“Real progress” made in nuclear talks, problems remain: Iran negotiator


TEHRAN, July 13 (Xinhua) — Real progress has been made in the nuclear talks between the representatives of Iran and the world powers for a comprehensive agreement despite some lingering problems, Iran’s senior negotiator Abbas Araqchi said in the Austrian capital of Vienna on Monday.

“The talks are at its tough moments, and real progress has been reached over the past three days,” Araqchi told reporters as the talks entered the final day of the latest self-imposed deadline on Monday, according to official IRNA news agency.

Sunday’s “talks continued until 4 a.m. on Monday (Vienna time) and they will go on today … but there are still problems to be solved,” he was quoted as saying.

Unless these problems are solved, no agreement will be announced, “but there is a hope for that,” he added.

On Sunday, Iranian Foreign Minister Mohammad Javad Zarif said there are still work to be done on Monday on an agreement on the Iranian nuclear issue, but there would be no extension of the talks.

Iran and the P5+1 group — Britain, China, France, Russia, the United States plus Germany — have been negotiating for nearly two weeks in Vienna for a comprehensive deal on Iran’s nuclear issue.

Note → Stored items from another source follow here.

/-- Containment, while no entry to SLEEP or deeper has ended the work of strides. Of an object fault: its request fails with REASON 9 and a hold of 64 strides; of an engine fault
outside HOLD: the engine is in HOLD with cause FAULT and every quadrant has taken a snapshot; of a tenant
fault, at a stride after the one at which it registered: the context is TORN with the class, its requests have ended and
its ring is disabled, and TC0 or a context that is not open is left alone; a teardown that nothing has registered is
registered for the next stride, and one of this stride waits for it. -/
def Obligations.FaultsAreContained : Prop :=
  ∀ (s : State) (tc : U8) (slot : U16) (r : Req) (n : Stride), inService s.eng = true → entryDeep s.eng = false →
    let e := s.eng
    let open_ : Bool := isOpen e tc.toNat && tc != 0
    let registered (x : Option (Stride × ExtEv)) : Prop :=
      e.sched.ext.find? (fun x => x.2 == .teardown tc .eccTenant) = x
    let drop (c : Contain) : Engine := { e with flt := { e.flt with due := e.flt.due.erase c } }
    (reqAt e slot.toNat = some r → terminal r.e.st = false →
      exec (.faultContainment .eccObject tc (.slot slot)) s
        = goes s (modReq slot.toNat (fun r => if terminal r.e.st then r else { r with
            e := { r.e with st := .failed, reason := 9, seq := 0 },
            w := { r.w with walk := none, holdEnd := some (e.time.num + 64), freeNext := false, pauseDue := none,
                            draft := { Draft.empty with pkv := r.w.draft.pkv } } })
            (drop { cls := .eccObject, tc := tc, obj := .slot slot })))
    ∧ (inHold e = false → ∃ e', e' = drop { cls := .eccEngine, tc := tc, obj := .none }
        ∧ exec (.faultContainment .eccEngine tc .none) s = goes s (hangSnap 2 3 (hangSnap 2 2 (hangSnap 2 1 (hangSnap 2 0
            { e' with flt := { e'.flt with fault := true } })))))
    ∧ (open_ = true → registered (some (n, .teardown tc .eccTenant)) → n ≠ e.time.num →
      ∃ t, exec (.tenantTeardown tc .eccTenant) s = .next t ∧ t.pending = s.pending
        ∧ (ten t.eng tc.toNat).st = .torn ∧ (ten t.eng tc.toNat).fclass = 0x03
        ∧ (ten t.eng tc.toNat).ring.accepted = [] ∧ regB t.eng (rCP_RING_CTRL tc.toNat) 0 = false
        ∧ (∀ p ∈ t.eng.rq.slots, p.2.tc = tc.toNat → terminal p.2.e.st = true)
        ∧ t.eng.time = e.time ∧ t.eng.lead = e.lead)
    ∧ (open_ = false → registered (some (n, .teardown tc .eccTenant)) → n ≠ e.time.num →
      exec (.tenantTeardown tc .eccTenant) s
        = goes s { e with sched := { e.sched with ext := e.sched.ext.erase (n, .teardown tc .eccTenant) } })
    ∧ (registered (some (e.time.num, .teardown tc .eccTenant)) → exec (.tenantTeardown tc .eccTenant) s = .next s)
    ∧ (registered none → exec (.tenantTeardown tc .eccTenant) s
        = goes s { e with sched := { e.sched with ext := e.sched.ext ++ [(e.time.num, .teardown tc .eccTenant)] } })

/-- The end of a record's coalescing closes it, with a trace record, once FLT_CTRL.WIN microseconds have passed (0 counts
as 1); the end of a class's 10 us raises its held interrupt once; an index without an open record, a record whose window
is open, a class without a held interrupt and one that raised less than 10 us ago are left alone. A link that gives up is
down, and both its ends report STITCH_LINK for the next stride (that both report is deduced, log entry 22). A quadrant
whose images have all been read again without error leaves its reset with the links at its sides up, its plan share and
its policy fields, and is a copy of the replicated content (deduced, log entry 23); one not in reset, one whose reads are
out, and one that no quadrant of the quorum can copy to is left alone. -/
def Obligations.FaultRecordsCloseAndLinksReturn : Prop :=
  (∀ (s : State) (q : Quad) (index : Nat) (r : FRec) (c : FaultClass), inService s.eng = true →
      let e := s.eng
      let k := q.toNat * 448 + index
      let past (r : FRec) : Prop := r.epoch = e.time.epoch
        → 1000 * max 1 (regN e rFLT_CTRL 15 0) ≤ (e.time.stamp - r.first).toNat
      (index < 448 → tget? e.flt.recs k = some r → r.opened = true → past r →
        exec (.faultRecordClose q index) s = goes s (tracePush 5 (faultTrace { r with opened := false })
          { e with flt := { e.flt with recs := tset e.flt.recs k { r with opened := false } } }))
      ∧ (448 ≤ index ∨ tget? e.flt.recs k = none ∨ (tget? e.flt.recs k = some r ∧ (r.opened = false ∨ ¬ past r)) →
        exec (.faultRecordClose q index) s = .next s)
      ∧ (e.flt.heldRaise.contains c = true → (∀ x ∈ e.flt.raised, x.1 = c → 10000 ≤ (e.time.stamp - x.2).toNat) →
        exec (.faultInterruptRelease c) s = goes s (raiseVec (.pv (BitVec.ofNat 5 (regN e rFLT_CTRL 28 24)))
          { e with flt := { e.flt with
            heldRaise := e.flt.heldRaise.filter (· != c),
            raised := e.flt.raised.filter (fun x => x.1 != c) ++ [(c, e.time.stamp)] } }))
      ∧ (e.flt.heldRaise.contains c = false ∨ (∃ x ∈ e.flt.raised, x.1 = c ∧ (e.time.stamp - x.2).toNat < 10000) →
        exec (.faultInterruptRelease c) s = .next s))
  ∧ (∀ (s : State) (q src : Quad) (x : Reload), inService s.eng = true →
      let e := s.eng
      let c : Contain := { cls := .stitchLink, tc := 0, obj := .quad q }
      (∃ t, exec (.stitchLinkError q) s = .next t ∧ t.pending = s.pending
        ∧ t.eng.lead = { e.lead with linkUp := e.lead.linkUp &&& ~~~(1#4 <<< q.toNat) }
        ∧ t.eng.flt.due = e.flt.due ++ [c, c] ∧ t.eng.mem = e.mem ∧ t.eng.rq = e.rq ∧ t.eng.time = e.time)
      ∧ (e.lead.reload.find? (fun x => x.quad == q) = some x → e.lead.resetQ.getLsbD q.toNat = true → x.reads = 0 →
        x.err = false → (e.lead.quorum &&& e.lead.replOk &&& ~~~e.lead.resetQ).getLsbD src.toNat = true →
        (∀ i ∈ e.images, imageGood e i = true) →
        ∃ t, exec (.quadrantRejoin q src) s = .next t ∧ t.pending = s.pending
          ∧ t.eng.lead = { e.lead with
              resetQ := e.lead.resetQ &&& ~~~(1#4 <<< q.toNat),
              linkUp := e.lead.linkUp ||| 1#4 <<< q.toNat ||| 1#4 <<< ((q.toNat + 3) % 4),
              replOk := e.lead.replOk ||| 1#4 <<< q.toNat, reload := e.lead.reload.filter (fun x => x.quad != q) }
          ∧ t.eng.plans.pf = e.plans.pf ||| 1#4 <<< q.toNat
          ∧ ((∀ m ∈ e.models, ∀ p ∈ m.2.plans, p < 4096) →
              ∀ p, p < 4096 → p % 4 ≠ q.toNat → planAt t.eng p = planAt e p)
          ∧ t.eng.mem = e.mem ∧ t.eng.rq = e.rq ∧ t.eng.time = e.time ∧ t.eng.flt = e.flt)
      ∧ (e.lead.resetQ.getLsbD q.toNat = false ∨ e.lead.reload.find? (fun x => x.quad == q) = none
          ∨ (e.lead.reload.find? (fun x => x.quad == q) = some x ∧ x.reads ≠ 0)
          ∨ (e.lead.quorum &&& e.lead.replOk &&& ~~~e.lead.resetQ).getLsbD src.toNat = false →
        exec (.quadrantRejoin q src) s = .next s))

/-- The stride watchdog takes a snapshot of every quadrant, only while it is set, strides have begun and the
engine is in RUN or STOP; a PC sample of an enabled sequencer leaves as a record with the HADDR of the unit it waits on;
a trace frame of the oldest records goes out on the eight lanes, block k on lane k mod 8, and a block time without a
record is idle; an alignment marker goes out on every lane and is counted; all of them only while their port is enabled
(the lanes' scrambler is presumed, log entry 104; when a marker comes is deduced, log entry 33). -/
def Obligations.WatchdogSamplesAndTrace : Prop :=
  ∀ (s : State) (sq : U4) (stall : U8) (pc : U16) (qcyc : U32) (on : TileAt), inService s.eng = true →
    let e := s.eng
    let lane (e : Engine) (l : Nat) : List (BitVec 2 × U64) := (tget (TLane.mk (BitVec.allOnes 58) []) e.trace.lanes l).sent
    (regN e rDBG_HANG_CTRL 15 0 ≠ 0 → e.pwr.eng < 2 → e.time.valid = true →
      exec .hangWatchdog s = goes s (hangSnap 1 3 (hangSnap 1 2 (hangSnap 1 1 (hangSnap 1 0 e)))))
    ∧ (regN e rDBG_HANG_CTRL 15 0 = 0 ∨ e.time.valid = false → exec .hangWatchdog s = .next s)
    ∧ (regB e rDBG_PCS_CTRL 31 = true → regB e rDBG_PCS_CTRL sq.toNat = true →
      exec (.pcSample sq stall pc qcyc on) s = goes s (tracePush 3 ([sq.setWidth 8, stall] ++ le 2 pc.toNat
        ++ le 4 qcyc.toNat ++ le 6 e.time.num.toNat ++ zeros 2 ++ le 8 (if stall = 0 ∨ stall = 7 then 0 else (hOf on).toNat)
        ++ le 8 e.time.stamp.toNat) e))
    ∧ (regB e rDBG_PCS_CTRL 31 = false ∨ regB e rDBG_PCS_CTRL sq.toNat = false →
      exec (.pcSample sq stall pc qcyc on) s = .next s)
    ∧ (regB e rDBG_TRACE_CTRL 31 = true → e.trace.queue ≠ [] →
      ∃ f, f = frameBytes (e.trace.queue.take 7) e (crc32c (frameBytes (e.trace.queue.take 7) e 0))
        ∧ exec .traceFrame s = goes s (sendFrame f (setRegF rDBG_TRACE_STAT 31 0 (regN e rDBG_TRACE_STAT 31 0 + 1) { e with
            trace := { e.trace with queue := e.trace.queue.drop 7, fseq := e.trace.fseq + 1, lost := 0,
                                    sent := e.trace.sent ++ [f] } })))
    ∧ (regB e rDBG_TRACE_CTRL 31 = true → e.trace.queue = [] → exec .traceFrame s = goes s (sendIdle e))
    ∧ (regB e rDBG_TRACE_CTRL 31 = true →
      exec .alignmentMarker s = goes s (sendMarkers { e with trace := { e.trace with markers := e.trace.markers + 1 } }))
    ∧ (∀ l < 8,
        (∀ f, (lane (sendFrame f e) l).length = (lane e l).length + 4
          ∧ ∀ x ∈ (lane (sendFrame f e) l).drop (lane e l).length, x.1 = 0b10)
        ∧ (lane (sendIdle e) l).length = (lane e l).length + 1 ∧ (lane (sendMarkers e) l).length = (lane e l).length + 1)
    ∧ (∀ f, { sendFrame f e with trace := e.trace } = e) ∧ { sendIdle e with trace := e.trace } = e
    ∧ { sendMarkers e with trace := e.trace } = e
    ∧ (regB e rDBG_TRACE_CTRL 31 = false → exec .traceFrame s = .next s ∧ exec .alignmentMarker s = .next s)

Following the presentation of a framework agreement in Lausanne, Switzerland, in April, the parties were originally set to reach a final deal on June 30.

As some tough issues remained, they postponed the deadline to July 7 and then to July 13.

On Sunday, Mohsen Rezaei, the secretary of Iran’s Expediency Discernment Council and the former commander of Iran’s Revolution Guards Corps, urged Washington to seize the opportunity for a nuclear deal, saying that Tehran is ready to increase the number of its uranium enrichment centrifuges to 100,000.

“The United States can not threaten Iran with military attacks or increase sanctions against Tehran, and they have no choice but negotiations,” he said.

The United States asked Iran to limit its missiles’ ranges to 300 km, which means to disarm Iran in the face of Israeli threats, he said.

“This shows that the U.S. officials want to impose a war on Iran in the future… they are making mistakes and sending suspicious signals to (ongoing nuclear) negotiation table,” he added.

Since 2013 when Iran entered negotiations with the world powers to resolve the nuclear disputes, top leadership in Tehran said defense capabilities and missile program of the country would not be included in the talks.

However, West recently raised the issue of Iranian missiles as a sticking point in a run for a comprehensive nuclear deal. Tehran reiterated its previous stance, saying that its missile program is separate issue and irrelevant to the nuclear talks.